Frank sees the man turn in his seat, wide-eyed. He brings the rifle up. Garcia has already taken a knee, aiming her 9mm. As Frank hears the rifle’s
ack-ack
and sees the exploding glass, she drops belly-first onto concrete. Munoz goes down backwards, dropping his gun.
Blind fire continues from the car. Worming toward the Datsun, Frank yells for Garcia to get down but the cop is in her own world, squeezing off rounds as calmly as if she’s at the range. The assault rifle suddenly stops and Frank hears one of Garcia’s shots. A drawn-out moan comes from the car. Frank uses the front bumper for cover while Garcia advances.
The man sits in the front seat, strangely stiff. He stares with huge eyes at Frank. He looks like Charles Floyd. The rifle is canted against the steering wheel. Blood spills from his neck.
Frank orders him to get his hands in the air but he doesn’t comply. She repeats the order, swearing, but Floyd moves only his lips. With Garcia covering, Frank yanks on the driver’s door. Floyd’s eyes follow her, hugely terrified.
Again she yells, “Hands up!”
Floyd squeaks, “I can’t move.”
Sizing up the neck wound, Frank has to decide whether Floyd’s telling the truth or not. The rifle butt is only inches from where his right hand lies on the seat. Frank aims point-blank at Floyd.
“Get your fucking hands up,” she speaks slowly and deliberately, “or I’m blowing your fucking head off.”
“I can’t,” Floyd yelps again, the horror in his eyes genuine.
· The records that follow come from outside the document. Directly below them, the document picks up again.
/-- A dirty sector takes its place in a way of the L1: the one in which the line stands, clean or dirty, else one chosen freely, whose
old line leaves (R46, R205, log 36). Its bytes lie in the bank, and no lookup hits them. -/
def dirtyWay (s : State) (o : MOp) (i : Nat) (e : MElem) : State :=
  let core := o.w.core
  match e.phase, e.target with
  | .dirty _, some t =>
    if (wayBanks s core).isEmpty then s
    else
      let r := pickWay s core t
      let s1 := r.2.updCore core (fun x =>
        { x with
          comb := x.comb.writeNat (wayOff t r.1 + t.offset % 128) e.size e.data
          l1 := x.l1.filter (fun l => l.line == t.line || !(l.bank == r.1 && wayOff l.line r.1 == wayOff t r.1)) })
      { s1 with mops := s1.mops.map (fun p => if p.id = o.id then { p with elems := p.elems.modify i (fun e => { e with way := some r.1 }) } else p) }
  | _, _ => s

/-- The check of a store's elements: their places, the lanes or elements that fail, those that a secure region turns away. -/
def checkedElems (s : State) (o : MOp) (l : List (Acc × Placed)) : List MElem :=
  let badLanes := l.filterMap (fun p => match p.2 with | .fault _ => some p.1.lane | _ => none)
  (o.elems.zip l).map (fun (p : MElem × Acc × Placed) =>
    match p.2.2 with
    | .ok t n =>
      if !o.byElem && badLanes.contains p.1.lane then { p.1 with phase := .faulted }
      else if (secureOf s o.w.core t).isSome then { p.1 with target := some t, phase := .discarded }
      else
        { p.1 with
          target := some t, lease := n
          phase := if o.kind = .store ∧ o.w.core < 256 ∧ o.space ≠ 1 then .dirty (dirtySince s o t) else .sent }
    | .fault _ => { p.1 with phase := .faulted }
    | .wait => p.1)

/-- Operations whose every element is over leave. -/
def sweepMops (s : State) : State :=
  { s with mops := s.mops.filter (fun o => o.elems.any (fun e => e.phase.outstanding)) }

/-- R227, R236, R379. A store that waits for a host translation stays unchecked. -/
def checkStore (s : State) (o : MOp) : State :=
  let who : Who :=
    match s.anyWave? o.w with
    | some w => { whoOf s w with waiter := some (o.w, 1000 + o.id) }
    | none => { whoFor s o.w.core o.ctx o.gid o.team with sect := decide (256 ≤ o.w.core) }
  let accs : List Acc := o.elems.map (fun e => { lane := e.lane, va := e.va, size := e.size })
  let r := placeAll s who .store o.space accs
  let s1 := hostSettle r.2 who .store o.space r.1
  if r.1.any (fun p => p.2 == .wait) then s1
  else
    let elems := checkedElems s1 o r.1
    let s2 := s1.updMop o.id (fun p => { p with checked := true, elems := elems })
    let s3 := dropSectors s2 o.w.core (elems.filterMap (fun e =>
      match e.phase with
      | .dirty _ => e.target.map (fun t => (t, e.size))
      | .sent => e.target.map (fun t => (t, e.size))
      | _ => none))
    let s3 := elems.zipIdx.foldl (fun s p => dirtyWay s o p.2 p.1) s3
    let bad := elems.filter (fun e => e.phase == .faulted)
    let causes := r.1.filterMap (fun p => match p.2 with | .fault c => some (p.1, c) | _ => none)
    let s4 := match bad, causes with
      | e :: _, (a, c) :: _ =>
        storeFaulted s3 o bad (if o.whole = 0 then laneMask (bad.map (·.lane)) else o.whole) (if o.byElem then a.va else e.va) c
      | _, _ => s3
    let shut := elems.filter (fun e => e.phase == .discarded)
    sweepMops (match shut with
      | e :: _ =>
        let n := ((e.target.bind (secureOf s1 o.w.core))).getD 0
        reportAt s4 o.w 6 false
          (({ code := Trap.secureAccess, mask := if o.whole = 0 then laneMask (shut.map (·.lane)) else o.whole, addr := e.va,
              det1 := n } : TrapInfo).at_ o.pc)
      | [] => s4)

/-- A FENCET issued before the store has not completed: the store is translated after it (R229). -/
def fencetAhead (s : State) (o : MOp) : Bool :=
  (s.anyWave? o.w).any (fun w => w.gangs.any (fun g =>
    match g.wait with
    | .fence _ n true => decide (n ≤ o.seq)
    | .drain _ n _ => decide (n ≤ o.seq)
    | _ => false))

/-- The store-fault queue of the core has room for one more record (R379). -/
def recordRoom (s : State) (core : Nat) : Bool := decide (256 ≤ core) || decide ((s.core core).sfTail < (s.core core).sfHead + 32)

def execStoreCheck (id : Nat) (s : State) : Host.Outcome State Fault Refusal :=
  match s.mop? id with
  | none => .next s
  | some o =>
    if firstUnchecked s o && !fencetAhead s o && recordRoom s o.w.core then
      .next (checkStore s o)
    else .next s

/-! ## At the home -/

/-- Largest T of the stores that have arrived at the line (R212). -/
def lineT (s : State) (t : Target) : Nat :=
  (s.mops.map (fun o => (o.elems.map (fun e =>
    match e.phase, e.target with
    | .arrived x _, some u => if u.line = t.line then x else 0
    | _, _ => 0)).foldl max 0)).foldl max 0

/-- Ports that serve a partition (R396). -/
def portsOf (s : State) (part : Nat) : List Nat :=
  match s.root.mode with
  | 0 => [0, 1]
  | 1 => [part]
  | _ => [part / 2]

/-- A system-scope store to device memory that a host may cache (R232, R402). -/
def needsRemoval (s : State) (part scope : Nat) (t : Target) : Bool :=
  match t with
  | .dev _ =>
    scope == 6 && (portsOf s part).any (fun p => (s.port p).up && (s.port p).cxlMem)
      && ((regionAt s part t).map (·.2)).getD 1 != 0
  | _ => false

/-- Elements that arrive together: all of an atomic's at one location (R207), all of a push (R251), else the element alone. -/
def arriveGroup (o : MOp) (el : Nat) (e : MElem) : List Nat :=
  match o.kind with
  | .atomic _ _ _ => together
  | .cas => together
  | .push _ => together
  | _ => [el]
where
  together : List Nat := (o.elems.zipIdx.filter (fun (p : MElem × Nat) => p.1.target == e.target && p.1.phase == .sent)).map (·.2)

/-- The element may arrive now: after the acquires and fences before it, after the wave's earlier stores to the line, those still in the
engine or kept for a replay among them, after its earlier loads of the bytes (R212, R218-R220), and after the D bits that its context's
walks are setting (R385). Of the elements of one issue, those that share a byte come in lane order (R207). An element that is not itself
being written back waits for a line that its core is writing back (R42). An update of a barrier may advance its phase, and is then a
release: it waits for what its wave did before (R270). -/
def arriveMay (s : State) (o : MOp) (el : Nat) (e : MElem) (t : Target) : Bool :=
  let waiting (x : MElem) : Bool :=
    match x.phase, x.target with
    | .dirty _, some u => u.line == t.line
    | .sent, some u => u.line == t.line
    | _, _ => false
  !orderHeld s o.w o.seq && !bankBusy s t && !accstAhead s o.w o.seq t (e.va / 128 * 128) 128
    && !keptAhead s o.w o.seq t (e.va / 128 * 128) && (o.w == walkerKey || !walkerBusy s o.ctx)
    && ((s.core o.w.core).changes.any (fun x => e.way == some x.bank) || !leavingWay s o.w.core t)
    && (match o.kind with
      | .barrier op => op == 1 || (s.anyWave? o.w).all (fun w => fenceReady s w o.scope o.seq)
      | _ => true)
    && (earlierMops s o.w o.seq).all (fun m => m.checked && m.elems.all (fun x => !waiting x))
    && (o.elems.take el).all (fun x => !(waiting x && match x.target with | some u => u.overlaps x.size t e.size | none => false))
    && s.loads.all (fun p => !(p.w == o.w && decide (p.seq < o.seq) &&
        p.elems.any (fun x => !x.done && x.target.overlaps x.size t e.size)))

def MKind.rmw (k : MKind) : Bool := match k with | .atomic _ _ _ => true | .cas => true | _ => false

/-- The flit that carries the element to a peer has left, an atomic is answered, and those of its connection before it have arrived
(R409). -/
def flitMay (s : State) (o : MOp) (e : MElem) (t : Target) : Bool :=
  match t with
  | .peer r _ =>
    s.flitGone o.ctx r e.flit && (!o.kind.rmw || e.reply.isSome)
      && s.mops.all (fun p => p.ctx != o.ctx || p.elems.all (fun x =>
        match x.phase, x.target, x.flit, e.flit with
        | .sent, some (.peer q _), some m, some n => q != r || m == n || decide (2 ^ 31 ≤ (n - m).toNat)
        | _, _, _, _ => true))
  | _ => true
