-- ==== Sys2Proof/Machine/Place.lean ====
section
/-! DEFINITION. Occupancy: slots, slices, windows and tiles (12 R347, 02 R43, R64, 09 R289), the comb layout of a pair
(12 R338), and the making of teams and waves (01 R10, R13). -/

namespace Sys2Proof.Machine

/-! ## Sizes of a kernel -/

def Kernel.lanes (k : Kernel) : Nat := k.x * k.y * k.z

def Kernel.waves (k : Kernel) : Nat := k.lanes / k.width

/-- R43. -/
def Kernel.nvec (k : Kernel) : Nat := max 8 ((k.vregs + 7) / 8 * 8)

def Kernel.sliceBytes (k : Kernel) : Nat := 16 * k.nvec

/-- R64. -/
def Kernel.window (k : Kernel) : Nat := (k.scomb + 4095) / 4096 * 4096

def Kernel.quadsPerWave (k : Kernel) : Nat := (k.width + 3) / 4

/-- Bytes of comb store that a team needs. -/
def Kernel.combBytes (k : Kernel) : Nat := k.waves * k.quadsPerWave * k.sliceBytes + k.window

/-- R10. -/
def Kernel.span (k : Kernel) : Bool := decide (48 < k.waves) || decide (0x100000 < k.combBytes)

/-- Number of set bits. -/
def popCount (w x : Nat) : Nat := ((List.range w).filter (fun i => x.testBit i)).length

/-- R362. -/
def Kernel.saveSize (k : Kernel) : Nat :=
  let n := popCount 16 k.tiles.toNat
  let sum := 4096 + 1024 * k.waves + (16 * k.nvec + 128) * (k.lanes / 4) + k.window + 24576 * n + (if n = 0 then 0 else 17408)
  (sum + 4095) / 4096 * 4096

/-! ## Wave keys -/

/-- Every operation in flight that is named by a wave goes by a new key. Creators of queues keep theirs. -/
def State.rekey (s : State) (f : WaveKey → WaveKey) : State :=
  let head (h : ChainHead) : ChainHead := { h with w := f h.w }
  let cmd (c : Cmd) : Cmd := if c.isMark then c else { c with w := f c.w }
  let io (r : IoReq) : IoReq := { r with w := f r.w }
  { s with
    mops := s.mops.map (fun o => { o with w := f o.w })
    loads := s.loads.map (fun o => { o with w := f o.w })
    ships := s.ships.map (fun o => { o with w := f o.w })
    io := { s.io with reqs := s.io.reqs.map io, posted := s.io.posted.map io }
    ports := s.ports.map (fun p => { p with reqs := p.reqs.map (fun r => { r with waiters := r.waiters.map (fun x => (f x.1, x.2)) }) })
    poison := s.poison.map (fun p => match p with
      | .waveState k => .waveState (f k)
      | .slice k q => .slice (f k) q
      | p => p)
    teams := s.teams.map (fun t =>
      { t with savedCmds := t.savedCmds.map cmd, events := t.events.map (fun e => { e with w := f e.w }) })
    cores := s.cores.map (fun c =>
      { c with
        chans := c.chans.map (fun ch =>
          { ch with heads := ch.heads.map head, walking := ch.walking.map head, xfers := ch.xfers.map (fun x => { x with w := f x.w }) })
        tableOps := c.tableOps.map (fun o => { o with w := f o.w })
        eng := { c.eng with cmds := c.eng.cmds.map cmd, baton := c.eng.baton.map f, queue := c.eng.queue.map (fun x => (f x.1, x.2)) }
        retry := c.retry.map (fun r => { r with w := f r.w, opInfo := { r.opInfo with w := f r.opInfo.w } }) }) }

/-- A key that no place has: a saved or departed wave's. Slot and place still read as they were. -/
def awayKey (k : WaveKey) (id : Nat) : WaveKey := { k with slot := k.slot % 4 + 4 * (id + 1) }

/-! ## Places, slices, pages, tiles -/

def slotWaves (s : State) (core slot : Nat) : List Wave := s.waves.filter (fun w => w.key.core == core && w.key.slot == slot)

/-- The slot with the most free places, the lower-numbered on a tie, and its first free place (R347). -/
def chooseSlot (s : State) (core width : Nat) : Option (Nat × Nat) :=
  let free (slot : Nat) : Nat :=
    let l := slotWaves s core slot
    if (l.map (·.width)).sum + width ≤ 1536 then 24 - l.length else 0
  let best := [1, 2, 3].foldl (fun b i => if free b < free i then i else b) 0
  if free best = 0 then none
  else
    ((List.range 24).find? (fun p => (slotWaves s core best).all (fun w => w.key.place != p))).map (fun p => (best, p))

/-- Banks of a mode that take allocations. -/
def banksOf (x : Core) (mode : Nat) : List Nat :=
  (List.range 64).filter (fun b => SMap.get 0 x.modes b == mode && !x.changes.any (fun c => c.bank == b))

/-- Room for a slice in a REG bank (R43). -/
def findSlice (x : Core) (size : Nat) : Option Nat :=
  (banksOf x 1).findSome? (fun b =>
    let used := x.slices.filter (fun (p : Nat × Nat) => p.1 / 0x8000 == b)
    (b * 0x8000 :: used.map (fun (p : Nat × Nat) => p.1 + p.2)).find? (fun o =>
      decide (o + size ≤ (b + 1) * 0x8000) && used.all (fun (p : Nat × Nat) => decide (o + size ≤ p.1) || decide (p.1 + p.2 ≤ o))))

/-- A slice for each live quad; none when the core has no room. -/
def takeSlices (size : Nat) : List Bool → Core → Option (List (Option Nat) × Core)
  | [], x => some ([], x)
  | live :: t, x =>
    if live then
      (findSlice x size).bind (fun o =>
        (takeSlices size t { x with slices := x.slices ++ [(o, size)] }).map (fun r => (some o :: r.1, r.2)))
    else (takeSlices size t x).map (fun r => (none :: r.1, r.2))

/-- Pages of SCR banks for a window; eight to a bank (R64). -/
def takePages (x : Core) (n : Nat) : Option (List Nat × Core) :=
  let free := ((banksOf x 2).flatMap (fun b => (List.range 8).map (fun i => 8 * b + i))).filter (fun p => !x.scrPages.contains p)
  if free.length < n then none
  else some (free.take n, { x with scrPages := x.scrPages ++ free.take n })

/-- Physical tiles that teams hold on an engine. -/
def tilesInUse (s : State) (core : Nat) : List Nat :=
  ((s.teams.filter (fun t => t.core == core && t.res == .resident)).map (fun t => t.tiles.map (·.2))).flatten

/-- Logical tiles take physical ones: even-odd pairs first, together (R289). -/
def takeTiles (used : List Nat) (mask : BitVec 16) : Option (List (Nat × Nat)) :=
  let pairs := (List.range 8).filter (fun i => mask.getLsbD (2 * i) && mask.getLsbD (2 * i + 1))
  let singles := (List.range 16).filter (fun n => mask.getLsbD n && !pairs.contains (n / 2))
  let a := pairs.foldl (fun (r : Option (List (Nat × Nat))) i =>
    r.bind (fun l =>
      let busy := used ++ l.map (·.2)
      ((List.range 8).find? (fun p => !busy.contains (2 * p) && !busy.contains (2 * p + 1))).map (fun p =>
        l ++ [(2 * i, 2 * p), (2 * i + 1, 2 * p + 1)]))) (some [])
  singles.foldl (fun (r : Option (List (Nat × Nat))) n =>
    r.bind (fun l =>
      let busy := used ++ l.map (·.2)
      ((List.range 16).find? (fun p => !busy.contains p)).map (fun p => l ++ [(n, p)]))) a

/-! ## The comb layout of a pair -/

/-- COMBLAY of a descriptor, and the mode of a bank in it (R337). -/
def layoutOf (d : Nat) : BitVec 192 := BitVec.ofNat 192 (field d 447 256)

def layoutMode (l : BitVec 192) (bank : Nat) : Nat := field l.toNat (3 * bank + 2) (3 * bank)

/-- A reserved code leaves every bank OFF (R338). -/
def layoutBad (l : BitVec 192) : Bool := (List.range 64).any (fun b => decide (4 < layoutMode l b))

def layoutCount (l : BitVec 192) (mode : Nat) : Nat :=
  if layoutBad l then 0 else ((List.range 64).filter (fun b => layoutMode l b == mode)).length

/-- Teams resident on a pair; one that spans it has its first core there. -/
def pairTeams (s : State) (pair : Nat) : List Team := s.teams.filter (fun t => t.core / 2 == pair && t.res == .resident)

/-- R338: the pair is empty and last ran another context or another layout. -/
def needLayout (s : State) (pair ctx d : Nat) : Bool :=
  let x := s.core (2 * pair)
  (pairTeams s pair).isEmpty && (x.lastCtx != some ctx || x.comblay != layoutOf d)

/-- R338: every bank starts its change to the layout's mode; with a new context the translations go. -/
def startLayout (s : State) (pair ctx d : Nat) : State :=
  let l := layoutOf d
  [2 * pair, 2 * pair + 1].foldl (fun s c =>
    let s1 := (List.range 64).foldl (fun s b =>
      let m := if layoutBad l then 0 else layoutMode l b
      if s.bankMode c b = m then s else beginChange s c b m) s
    s1.updCore c (fun x =>
      { x with
        tlb := if x.lastCtx = some ctx then x.tlb else []
        icache := if x.lastCtx = some ctx then x.icache else unmapLines (fun _ => true) x.icache
        lastCtx := some ctx, comblay := l })) s

/-- The changes of both cores over. -/
def endLayout (s : State) (pair : Nat) : State :=
  [2 * pair, 2 * pair + 1].foldl (fun s c => (s.core c).changes.foldl (fun s b => endChange s c b.bank b.mode) s) s

def layoutPending (s : State) (pair : Nat) : Bool :=
  [2 * pair, 2 * pair + 1].any (fun c => !(s.core c).changes.isEmpty)

/-! ## Seating waves -/

/-- The comb allocator of the core has taken a COMBCFG in this cycle: it takes an admission before it, so none follows (R41). -/
def combTaken (s : State) (core : Nat) : Bool := (s.core core).changes.any (fun x => x.taken == s.cyc)

/-- A wave takes a place and slices on a core; what it has in flight goes by its new key. Poison of the wave that was there before is
not its own. -/
def seatWave (s : State) (core : Nat) (w : Wave) : Option State :=
  (if combTaken s core then none else chooseSlot s core w.width).bind (fun p =>
    (takeSlices (16 * w.nvec) (w.quads.map (fun q => !q.ended)) (s.core core)).map (fun r =>
      let key : WaveKey := ⟨core, p.1, p.2⟩
      let stale (p : PoisonLoc) : Bool :=
        match p with | .waveState k => k == key | .slice k _ => k == key | _ => false
      let s0 := { s with poison := s.poison.filter (fun p => !stale p) }
      let s1 := (s0.updCore core (fun _ => r.2)).rekey (fun k => if k = w.key then key else k)
      { s1 with waves := s1.waves ++ [{ w with key := key, slices := r.1, residentAt := s.cyc }] }))

/-- The core of a wave of a team (R10). -/
def waveCore (k : Kernel) (core wnum : Nat) : Nat :=
  if k.span then (if wnum < (k.waves + 1) / 2 then core / 2 * 2 else core / 2 * 2 + 1) else core

def seatWaves (k : Kernel) (core : Nat) : List Wave → State → Option State
  | [], s => some s
  | w :: t, s =>
    if w.quads.all (·.ended) then seatWaves k core t { s with waves := s.waves ++ [w] }
    else (seatWave s (waveCore k core w.wnum) w).bind (seatWaves k core t)

/-- A new wave's control word: the scoreboard mode of its context (R60, R337). -/
def entryWcw (d : Nat) : Word :=
  let sbm := if field d 503 502 = 3 then 2 else field d 503 502
  BitVec.ofNat 32 (sbm * 2 ^ 8)

/-- R13. -/
def entryWave (g : Grid) (num core wnum d : Nat) : Wave :=
  let k := g.kernel
  let w := blankWave ⟨core, 0, 31⟩ k.width k.nvec (BitVec.ofNat 48 k.entry) (entryWcw d)
  { (w.wrS 0 (BitVec.ofNat 32 g.desc.param)).wrS 1 (BitVec.ofNat 32 (g.desc.param / 2 ^ 32)) with
    grid := g.gid, team := num, ctx := g.ctx, wnum := wnum }

/-- The window and the tiles of a team on its core. -/
def takeHome (s : State) (k : Kernel) (core : Nat) : Option (List Nat × List (Nat × Nat) × State) :=
  (takePages (s.core core) (k.window / 4096)).bind (fun p =>
    (takeTiles (tilesInUse s core) k.tiles).map (fun l => (p.1, l, s.updCore core (fun _ => p.2))))

/-- Windows start zero (R64), tiles with +0 and tag 0 (R289); what poisoned them before goes (R392). -/
def clearHome (s : State) (core : Nat) (pages : List Nat) (tiles : List (Nat × Nat)) : State :=
  let stale (p : PoisonLoc) : Bool :=
    match p with
    | .scratchpad c n => c == core && pages.contains (n / 128)
    | .engineTile c n => c == core && tiles.any (fun t => t.2 == n)
    | _ => false
  { s with poison := s.poison.filter (fun p => !stale p) }.updCore core (fun x =>
    { x with
      comb := x.comb.filter (fun p => !pages.contains (p.1 / 4096))
      eng := tiles.foldl (fun e (p : Nat × Nat) => e.updTile p.2 (fun _ => Tile.reset)) x.eng })

/-- Both cores of the team are in service (R394). -/
def inService (s : State) (k : Kernel) (core : Nat) : Bool :=
  if k.span then !(s.core (core / 2 * 2)).oos && !(s.core (core / 2 * 2 + 1)).oos else !(s.core core).oos

/-- A new team on a core, all of it or nothing (R11, R13, R25, R337, R347). -/
def placeTeam (s : State) (g : Grid) (num seq core lo hi : Nat) : Option State :=
  let k := g.kernel
  let home := if k.span then core / 2 * 2 else core
  let d := s.ctxDesc g.part g.ctx
  if !inService s k core then none
  else
    (takeHome s k home).bind (fun h =>
      let t : Team :=
        { gid := g.gid, num := num, ctx := g.ctx, seq := seq, rank := num % k.cluster, core := home, span := k.span,
          scomb := k.window, pages := h.1, tiles := h.2.1, lo := lo, hi := hi, splitAt := none, res := .resident, saved := [], savedWindow := [],
          savedTiles := [], savedBufs := [], savedCmds := [], savedLocks := [], saveSlot := none, waitAddr := 0, eligibleAt := 0,
          terminated := false, failCode := 0, events := [] }
      let s1 := clearHome h.2.2 home h.1 h.2.1
      let s2 := { s1 with teams := s1.teams ++ [t] }
      let s3 := [home / 2 * 2, home / 2 * 2 + 1].foldl (fun s c =>
        s.updCore c (fun x => { x with descs := SMap.set 0 x.descs g.ctx d })) s2
      seatWaves k core ((List.range k.waves).map (fun i => entryWave g num (waveCore k core i) i d)) s3)

/-- On the named core, or on its partner when it has no room. -/
def onPair (core : Nat) (f : Nat → Option State) : Option State :=
  match f core with
  | some s => some s
  | none => f (if core % 2 = 0 then core + 1 else core - 1)

/-- The teams of a cluster, in rank order (R11, R349). -/
def placeTeams (g : Grid) (core lo hi : Nat) : List Nat → Nat → State → Option State
  | [], _, s => some s
  | n :: t, seq, s => (onPair core (fun c => placeTeam s g n seq c lo hi)).bind (placeTeams g core lo hi t (seq + 1))

end Sys2Proof.Machine
end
Careful not to place herself between Garcia and Floyd, Frank darts in. Jamming her Beretta against Floyd’s temple she swipes at the rifle.
She backs away with it. Floyd still hasn’t so much as twitched. Frank smells the stink of her own sweat, feels it running onto her ribs. She grabs Floyd’s left arm and pulls him to the concrete. He cries out but still doesn’t move and Garcia has him cuffed in seconds.
Frank tells her to call for an ambulance and backup, even as another unit squeals into the complex. Munoz is sitting up, holding his hand against the blood seeping through at his shoulder.